Stored data
--

/-- At `exit` every in-flight result commits at once, in the order of their packets, and a pending divide lands: a result bound for a
link enters its reserved entry (05 R80, R87). -/
def State.commitAll (s : State) (task : Option Nat) (c : CtxId) : State :=
  let k := s.ctxOf task c
  let s1 := (k.inflight.reverse.foldl (fun l r => insertDue r l) []).foldl (fun s r => s.commitRec task c r) s
  let s2 := s1.setCtxOf task c (fun k => { k with inflight := [], divide := none })
  match k.divide with
  | some d => s2.landG task c d.tok d.val
  | none => s2

/-! ## Results at issue (05 R75-R80) -/

/-- A destination without a link. -/
def Dest.ofG : Sel → Dest
  | .reg n => .g n
  | _ => .none
@[inherit_doc Dest.ofG] def Dest.ofV : Sel → Dest
  | .reg n => .v n
  | _ => .none
@[inherit_doc Dest.ofG] def Dest.ofP : Sel → Dest
  | .reg n => if n.toNat % 8 = 0 then .none else .p (n.truncate 3)
  | _ => .none

/-- Reserve an entry of the outbound channel (05 R80). -/
def State.reserve (s : State) (d : Dir) (vec : Bool) : Dest × State :=
  match s.neighbour s.myTask d with
  | none => (.none, s)
  | some n =>
    let key := s.nextId
    (.link d vec key, { s with nextId := key + 1 }.setPart (some n) s.cur.core (fun t => { t with
      links := t.links.setChan vec d.opposite (fun es => es ++ [(⟨key, none⟩ : LinkEntry)]) }))

/-- The destination of an S or a V instruction, its link entry reserved. -/
def State.destOf (s : State) (vec : Bool) (sel : Sel) : Dest × State :=
  match sel with
  | .link d => s.reserve d vec
  | x => (if vec then Dest.ofV x else Dest.ofG x, s)

/-- A result of fixed latency (05 R75). A result to ZERO or p0 is discarded (05 R76). -/
def State.later (s : State) (d : Dest) (lat : Nat) (v : RVal) : State :=
  if d = .none then s else s.setMe (fun c => { c with inflight := (⟨d, v, c.pipe + lat, none⟩ : InFlight) :: c.inflight })

/-- An S result of latency `lat`. -/
def State.resultG (s : State) (sel : Sel) (lat : Nat) (x : W64) : State :=
  let r := s.destOf false sel
  r.2.later r.1 lat (.g x)
/-- A V result of latency `lat` (07 R123). -/
def State.resultV (s : State) (sel : Sel) (lat : Nat) (x : VReg) : State :=
  let r := s.destOf true sel
  r.2.later r.1 lat (.v x.canon)
/-- A predicate result of latency `lat`. -/
def State.resultP (s : State) (sel : Sel) (lat : Nat) (x : PBits) : State := s.later (Dest.ofP sel) lat (.p x)

/-- Mark the destinations of a new scoreboarded operation pending, and name the operation (05 R77). -/
def State.pendOn (s : State) (ds : List Dest) : Nat × State :=
  let tok := s.nextId
  (tok, { s with nextId := tok + 1 }.setMe (fun c =>
    { c with pend := (ds.filter (fun d => d != Dest.none)).map (fun d => (⟨d, tok⟩ : Pend)) ++ c.pend }))

/-! ## Events of a quadrant and taking a fault (02 R27, 05 R85, 20 R413-R415) -/

/-- A quadrant's events. -/
def State.quadEvents (s : State) (q : QuadId) : QuadEvents := s.quads.get q QuadEvents.fresh

/-- Put SEQ into bytes 6-7 of an event. -/
def withSeq (n : Nat) (bs : List Byte) : List Byte := bs.take 6 ++ leBytes 2 n ++ bs.drop 8

/-- An event enters the buffer; of a full buffer's events a fault event waits at its core, and any other is dropped and
counted (20 R413, R437, 21 R456). -/
def State.pushEvent (s : State) (q : QuadId) (isFault : Bool) (bs : List Byte) : State :=
  let e := s.quadEvents q
  if e.buffer.length < 256 then
    { s with quads := s.quads.set q { e with seq := (e.seq + 1) % 65536, buffer := e.buffer ++ [withSeq e.seq bs] } }
  else if isFault then { s with quads := s.quads.set q { e with held := e.held ++ [bs] } }
  else s.setPkg q.pkg (fun p => { p with watchDrops := p.watchDrops + 1 })

/-- SRC of a fault packet (20 R414). -/
def srcCode (c : CtxId) : Nat := c.core.num % 1024 + 1024 * (c.core.die % 4) + 4096 * c.ctx

/-- A chain entry as a register shows it (05 R81). -/
def PcWord.word (e : PcWord) : W64 :=
  e.pc ||| BitVec.ofNat 64 (e.sq.toNat * 32 + e.tgt.toNat * 16 + e.anl.toNat * 8)
/-- A chain entry from a register's bits. -/
def pcOfWord (w : W64) : PcWord := ⟨w &&& ~~~ 0x38#64, bitAt w 5, bitAt w 4, bitAt w 3⟩

/-- A fault packet, SEQ left open (20 R414). -/
def faultBytes (c : CtxId) (k : Ctx) (fi : FaultInfo) : List Byte :=
  leBytes 2 (srcCode c) ++ leBytes 1 fi.cause ++ leBytes 1 (1 + 16 * fi.typ) ++ leBytes 2 k.domain.toNat ++ leBytes 2 0
    ++ leBytes 8 fi.addr.toNat ++ leBytes 8 k.pcq0.word.toNat ++ leBytes 4 k.pcq1.word.toNat ++ leBytes 4 k.pcq2.word.toNat
    ++ List.replicate 32 0

/-- Cycles in which the context was neither frozen nor swapped out, since the last tick (12 R269). -/
def Ctx.elapsed (c : Ctx) (now : Nat) : Nat :=
  if c.life = .running then c.elapsedHeld + (now - c.elapsedFrom) else c.elapsedHeld

/-- What an instruction that has begun and cannot begin again waits for stays across a freeze. -/
def keepHold (h : Option Hold) : Option Hold := h.bind (fun x => if x.kind = .own then some x else none)

/-- A context stops running. -/
def Ctx.stop (c : Ctx) (now : Nat) (cause : Nat) : Ctx :=
  { c with
    life := .frozen, cause := cause, elapsedHeld := c.elapsed now, hold := keepHold c.hold, holdC := keepHold c.holdC, resumed := false
    stepOnce := false }

/-- TAKE A FAULT: the context freezes with the cause, and its fault packet goes to the quadrant's supervisor (02 R27, 05
R85, 20 R413-R415). A context that is not running is left as it is. -/
def State.takeFault (s : State) (c : CtxId) (fi : FaultInfo) : State :=
  let k := s.ctx c
  if k.life = .running then
    (s.setCtx c (fun k => k.stop s.now fi.cause)).pushEvent (s.quad c.core) true (faultBytes c k fi)
  else s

--

- REQUIRED ACTION
Every record must be set down again exactly.

- OUTPUT
/-- At `exit` every in-flight result commits at once, in the order of their packets, and a pending divide lands: a result bound for a
link enters its reserved entry (05 R80, R87). -/
def State.commitAll (s : State) (task : Option Nat) (c : CtxId) : State :=
  let k := s.ctxOf task c
  let s1 := (k.inflight.reverse.foldl (fun l r => insertDue r l) []).foldl (fun s r => s.commitRec task c r) s
  let s2 := s1.setCtxOf task c (fun k => { k with inflight := [], divide := none })
  match k.divide with
  | some d => s2.landG task c d.tok d.val
  | none => s2

/-! ## Results at issue (05 R75-R80) -/

/-- A destination without a link. -/
def Dest.ofG : Sel → Dest
  | .reg n => .g n
  | _ => .none
@[inherit_doc Dest.ofG] def Dest.ofV : Sel → Dest
  | .reg n => .v n
  | _ => .none
@[inherit_doc Dest.ofG] def Dest.ofP : Sel → Dest
  | .reg n => if n.toNat % 8 = 0 then .none else .p (n.truncate 3)
  | _ => .none

/-- Reserve an entry of the outbound channel (05 R80). -/
def State.reserve (s : State) (d : Dir) (vec : Bool) : Dest × State :=
  match s.neighbour s.myTask d with
  | none => (.none, s)
  | some n =>
    let key := s.nextId
    (.link d vec key, { s with nextId := key + 1 }.setPart (some n) s.cur.core (fun t => { t with
      links := t.links.setChan vec d.opposite (fun es => es ++ [(⟨key, none⟩ : LinkEntry)]) }))

/-- The destination of an S or a V instruction, its link entry reserved. -/
def State.destOf (s : State) (vec : Bool) (sel : Sel) : Dest × State :=
  match sel with
  | .link d => s.reserve d vec
  | x => (if vec then Dest.ofV x else Dest.ofG x, s)

/-- A result of fixed latency (05 R75). A result to ZERO or p0 is discarded (05 R76). -/
def State.later (s : State) (d : Dest) (lat : Nat) (v : RVal) : State :=
  if d = .none then s else s.setMe (fun c => { c with inflight := (⟨d, v, c.pipe + lat, none⟩ : InFlight) :: c.inflight })

/-- An S result of latency `lat`. -/
def State.resultG (s : State) (sel : Sel) (lat : Nat) (x : W64) : State :=
  let r := s.destOf false sel
  r.2.later r.1 lat (.g x)
/-- A V result of latency `lat` (07 R123). -/
def State.resultV (s : State) (sel : Sel) (lat : Nat) (x : VReg) : State :=
  let r := s.destOf true sel
  r.2.later r.1 lat (.v x.canon)
/-- A predicate result of latency `lat`. -/
def State.resultP (s : State) (sel : Sel) (lat : Nat) (x : PBits) : State := s.later (Dest.ofP sel) lat (.p x)

/-- Mark the destinations of a new scoreboarded operation pending, and name the operation (05 R77). -/
def State.pendOn (s : State) (ds : List Dest) : Nat × State :=
  let tok := s.nextId
  (tok, { s with nextId := tok + 1 }.setMe (fun c =>
    { c with pend := (ds.filter (fun d => d != Dest.none)).map (fun d => (⟨d, tok⟩ : Pend)) ++ c.pend }))

/-! ## Events of a quadrant and taking a fault (02 R27, 05 R85, 20 R413-R415) -/

/-- A quadrant's events. -/
def State.quadEvents (s : State) (q : QuadId) : QuadEvents := s.quads.get q QuadEvents.fresh

/-- Put SEQ into bytes 6-7 of an event. -/
def withSeq (n : Nat) (bs : List Byte) : List Byte := bs.take 6 ++ leBytes 2 n ++ bs.drop 8

/-- An event enters the buffer; of a full buffer's events a fault event waits at its core, and any other is dropped and
counted (20 R413, R437, 21 R456). -/
def State.pushEvent (s : State) (q : QuadId) (isFault : Bool) (bs : List Byte) : State :=
  let e := s.quadEvents q
  if e.buffer.length < 256 then
    { s with quads := s.quads.set q { e with seq := (e.seq + 1) % 65536, buffer := e.buffer ++ [withSeq e.seq bs] } }
  else if isFault then { s with quads := s.quads.set q { e with held := e.held ++ [bs] } }
  else s.setPkg q.pkg (fun p => { p with watchDrops := p.watchDrops + 1 })

/-- SRC of a fault packet (20 R414). -/
def srcCode (c : CtxId) : Nat := c.core.num % 1024 + 1024 * (c.core.die % 4) + 4096 * c.ctx

/-- A chain entry as a register shows it (05 R81). -/
def PcWord.word (e : PcWord) : W64 :=
  e.pc ||| BitVec.ofNat 64 (e.sq.toNat * 32 + e.tgt.toNat * 16 + e.anl.toNat * 8)
/-- A chain entry from a register's bits. -/
def pcOfWord (w : W64) : PcWord := ⟨w &&& ~~~ 0x38#64, bitAt w 5, bitAt w 4, bitAt w 3⟩

/-- A fault packet, SEQ left open (20 R414). -/
def faultBytes (c : CtxId) (k : Ctx) (fi : FaultInfo) : List Byte :=
  leBytes 2 (srcCode c) ++ leBytes 1 fi.cause ++ leBytes 1 (1 + 16 * fi.typ) ++ leBytes 2 k.domain.toNat ++ leBytes 2 0
    ++ leBytes 8 fi.addr.toNat ++ leBytes 8 k.pcq0.word.toNat ++ leBytes 4 k.pcq1.word.toNat ++ leBytes 4 k.pcq2.word.toNat
    ++ List.replicate 32 0

/-- Cycles in which the context was neither frozen nor swapped out, since the last tick (12 R269). -/
def Ctx.elapsed (c : Ctx) (now : Nat) : Nat :=
  if c.life = .running then c.elapsedHeld + (now - c.elapsedFrom) else c.elapsedHeld

/-- What an instruction that has begun and cannot begin again waits for stays across a freeze. -/
def keepHold (h : Option Hold) : Option Hold := h.bind (fun x => if x.kind = .own then some x else none)

/-- A context stops running. -/
def Ctx.stop (c : Ctx) (now : Nat) (cause : Nat) : Ctx :=
  { c with
    life := .frozen, cause := cause, elapsedHeld := c.elapsed now, hold := keepHold c.hold, holdC := keepHold c.holdC, resumed := false
    stepOnce := false }

/-- TAKE A FAULT: the context freezes with the cause, and its fault packet goes to the quadrant's supervisor (02 R27, 05
R85, 20 R413-R415). A context that is not running is left as it is. -/
def State.takeFault (s : State) (c : CtxId) (fi : FaultInfo) : State :=
  let k := s.ctx c
  if k.life = .running then
    (s.setCtx c (fun k => k.stop s.now fi.cause)).pushEvent (s.quad c.core) true (faultBytes c k fi)
  else s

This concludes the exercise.